*** Opening INFORMATION ***

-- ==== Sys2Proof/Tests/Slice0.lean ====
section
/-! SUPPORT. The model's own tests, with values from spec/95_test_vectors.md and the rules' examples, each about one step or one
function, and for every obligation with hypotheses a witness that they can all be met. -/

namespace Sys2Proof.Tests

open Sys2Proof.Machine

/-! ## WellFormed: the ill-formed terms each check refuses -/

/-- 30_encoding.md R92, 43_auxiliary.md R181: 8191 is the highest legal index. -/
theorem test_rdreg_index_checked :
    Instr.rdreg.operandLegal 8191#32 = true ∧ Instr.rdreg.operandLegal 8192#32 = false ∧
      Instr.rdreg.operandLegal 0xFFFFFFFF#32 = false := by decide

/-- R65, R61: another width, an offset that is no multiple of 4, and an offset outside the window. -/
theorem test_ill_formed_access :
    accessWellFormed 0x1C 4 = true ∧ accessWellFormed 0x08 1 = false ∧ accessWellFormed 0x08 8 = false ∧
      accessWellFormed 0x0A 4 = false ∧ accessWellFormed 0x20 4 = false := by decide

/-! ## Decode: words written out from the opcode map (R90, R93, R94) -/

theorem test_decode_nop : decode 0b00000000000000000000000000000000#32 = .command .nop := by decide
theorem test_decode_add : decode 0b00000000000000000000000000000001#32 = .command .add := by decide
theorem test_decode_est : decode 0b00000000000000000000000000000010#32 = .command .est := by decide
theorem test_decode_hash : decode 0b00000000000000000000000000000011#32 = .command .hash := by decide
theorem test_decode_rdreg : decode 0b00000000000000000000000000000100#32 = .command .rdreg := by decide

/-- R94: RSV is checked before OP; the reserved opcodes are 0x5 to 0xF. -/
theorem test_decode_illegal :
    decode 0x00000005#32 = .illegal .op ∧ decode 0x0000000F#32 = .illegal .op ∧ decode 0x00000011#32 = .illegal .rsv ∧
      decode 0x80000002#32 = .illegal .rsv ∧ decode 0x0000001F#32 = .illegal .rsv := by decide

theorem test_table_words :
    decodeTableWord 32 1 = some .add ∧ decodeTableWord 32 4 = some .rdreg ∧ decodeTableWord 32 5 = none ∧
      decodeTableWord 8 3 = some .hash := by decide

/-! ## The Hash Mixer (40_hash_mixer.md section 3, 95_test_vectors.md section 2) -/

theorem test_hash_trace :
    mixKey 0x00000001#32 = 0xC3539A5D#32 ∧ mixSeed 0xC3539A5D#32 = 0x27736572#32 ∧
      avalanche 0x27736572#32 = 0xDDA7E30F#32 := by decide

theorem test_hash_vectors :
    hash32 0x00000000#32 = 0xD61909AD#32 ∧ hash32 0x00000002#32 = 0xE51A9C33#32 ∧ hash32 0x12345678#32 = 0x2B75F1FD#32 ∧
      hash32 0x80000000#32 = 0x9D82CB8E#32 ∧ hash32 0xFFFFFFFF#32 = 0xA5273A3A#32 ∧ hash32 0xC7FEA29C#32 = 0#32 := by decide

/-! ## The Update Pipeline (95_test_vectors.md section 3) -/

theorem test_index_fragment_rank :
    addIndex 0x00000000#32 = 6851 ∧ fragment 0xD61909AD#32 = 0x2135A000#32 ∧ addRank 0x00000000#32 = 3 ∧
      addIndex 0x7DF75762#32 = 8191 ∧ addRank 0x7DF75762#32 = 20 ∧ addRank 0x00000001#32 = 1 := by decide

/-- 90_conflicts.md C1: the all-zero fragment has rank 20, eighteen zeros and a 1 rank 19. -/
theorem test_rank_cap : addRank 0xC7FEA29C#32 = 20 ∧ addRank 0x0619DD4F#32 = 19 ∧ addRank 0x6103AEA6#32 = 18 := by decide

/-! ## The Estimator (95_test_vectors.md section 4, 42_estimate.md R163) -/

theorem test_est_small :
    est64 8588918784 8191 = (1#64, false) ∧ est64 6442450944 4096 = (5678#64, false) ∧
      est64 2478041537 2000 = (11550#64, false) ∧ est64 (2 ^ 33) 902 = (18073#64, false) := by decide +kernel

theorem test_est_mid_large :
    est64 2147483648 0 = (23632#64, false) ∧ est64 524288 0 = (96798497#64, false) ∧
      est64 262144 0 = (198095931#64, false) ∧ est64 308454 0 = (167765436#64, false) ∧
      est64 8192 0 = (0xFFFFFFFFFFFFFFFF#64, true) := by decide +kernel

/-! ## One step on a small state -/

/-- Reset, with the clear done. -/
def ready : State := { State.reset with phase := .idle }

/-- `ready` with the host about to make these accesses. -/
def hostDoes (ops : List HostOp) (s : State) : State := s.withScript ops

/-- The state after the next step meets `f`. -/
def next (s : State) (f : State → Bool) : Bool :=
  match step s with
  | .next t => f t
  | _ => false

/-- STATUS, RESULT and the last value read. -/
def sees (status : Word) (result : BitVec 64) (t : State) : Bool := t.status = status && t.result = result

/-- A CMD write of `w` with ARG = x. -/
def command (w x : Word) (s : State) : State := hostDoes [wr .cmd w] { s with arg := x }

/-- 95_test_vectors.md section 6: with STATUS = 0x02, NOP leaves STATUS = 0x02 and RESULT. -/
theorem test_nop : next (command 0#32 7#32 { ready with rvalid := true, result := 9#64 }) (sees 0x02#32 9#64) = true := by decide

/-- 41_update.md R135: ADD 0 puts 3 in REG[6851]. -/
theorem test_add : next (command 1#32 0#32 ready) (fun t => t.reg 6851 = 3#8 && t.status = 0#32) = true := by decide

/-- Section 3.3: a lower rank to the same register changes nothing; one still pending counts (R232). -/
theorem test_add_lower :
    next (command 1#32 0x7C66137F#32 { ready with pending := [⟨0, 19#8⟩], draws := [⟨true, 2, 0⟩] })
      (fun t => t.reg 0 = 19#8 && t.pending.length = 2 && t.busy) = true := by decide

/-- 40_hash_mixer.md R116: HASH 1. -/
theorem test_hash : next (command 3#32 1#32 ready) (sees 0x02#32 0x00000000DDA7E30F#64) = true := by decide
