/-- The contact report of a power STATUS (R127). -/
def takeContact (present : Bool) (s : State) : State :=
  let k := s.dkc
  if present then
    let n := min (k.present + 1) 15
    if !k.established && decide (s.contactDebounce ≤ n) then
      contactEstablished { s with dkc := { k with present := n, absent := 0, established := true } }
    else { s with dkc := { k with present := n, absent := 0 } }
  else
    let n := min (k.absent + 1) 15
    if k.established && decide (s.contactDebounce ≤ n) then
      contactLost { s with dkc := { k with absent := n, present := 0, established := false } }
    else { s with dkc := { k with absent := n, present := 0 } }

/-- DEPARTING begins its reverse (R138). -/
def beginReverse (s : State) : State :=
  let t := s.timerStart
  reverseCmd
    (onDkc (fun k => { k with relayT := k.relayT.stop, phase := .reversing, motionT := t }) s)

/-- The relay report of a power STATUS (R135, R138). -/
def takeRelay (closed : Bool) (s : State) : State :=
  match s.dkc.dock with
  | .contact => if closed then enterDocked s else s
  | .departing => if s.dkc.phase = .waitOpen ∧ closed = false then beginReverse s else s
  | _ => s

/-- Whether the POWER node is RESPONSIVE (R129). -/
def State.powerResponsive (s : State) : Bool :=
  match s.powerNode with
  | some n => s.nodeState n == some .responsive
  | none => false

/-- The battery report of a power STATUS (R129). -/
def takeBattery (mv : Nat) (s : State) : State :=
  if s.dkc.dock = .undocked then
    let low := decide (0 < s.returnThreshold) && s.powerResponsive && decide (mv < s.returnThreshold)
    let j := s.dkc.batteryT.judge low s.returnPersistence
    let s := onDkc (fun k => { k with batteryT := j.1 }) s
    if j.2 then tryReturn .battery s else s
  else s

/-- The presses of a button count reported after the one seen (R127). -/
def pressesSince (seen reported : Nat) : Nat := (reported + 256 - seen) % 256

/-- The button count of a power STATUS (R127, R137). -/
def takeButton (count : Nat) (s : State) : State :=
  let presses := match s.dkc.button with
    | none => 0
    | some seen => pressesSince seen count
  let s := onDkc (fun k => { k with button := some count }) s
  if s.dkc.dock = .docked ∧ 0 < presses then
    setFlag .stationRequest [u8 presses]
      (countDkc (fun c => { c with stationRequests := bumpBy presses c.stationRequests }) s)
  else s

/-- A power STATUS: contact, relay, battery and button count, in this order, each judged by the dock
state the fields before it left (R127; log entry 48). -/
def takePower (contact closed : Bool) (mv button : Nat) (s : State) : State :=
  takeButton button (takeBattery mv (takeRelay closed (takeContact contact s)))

*** Closing INFORMATION ***

#### EXERCISE BRIEF
Proceeding from the line containing "RESPONSIVE (R129). -/" through the line containing "def pressesSince (seen", transcribe the lines above exactly, both end lines included.

#### ANSWER TO THIS EXERCISE
/-- Whether the POWER node is RESPONSIVE (R129). -/
def State.powerResponsive (s : State) : Bool :=
  match s.powerNode with
  | some n => s.nodeState n == some .responsive
  | none => false

/-- The battery report of a power STATUS (R129). -/
def takeBattery (mv : Nat) (s : State) : State :=
  if s.dkc.dock = .undocked then
    let low := decide (0 < s.returnThreshold) && s.powerResponsive && decide (mv < s.returnThreshold)
    let j := s.dkc.batteryT.judge low s.returnPersistence
    let s := onDkc (fun k => { k with batteryT := j.1 }) s
    if j.2 then tryReturn .battery s else s
  else s

/-- The presses of a button count reported after the one seen (R127). -/
def pressesSince (seen reported : Nat) : Nat := (reported + 256 - seen) % 256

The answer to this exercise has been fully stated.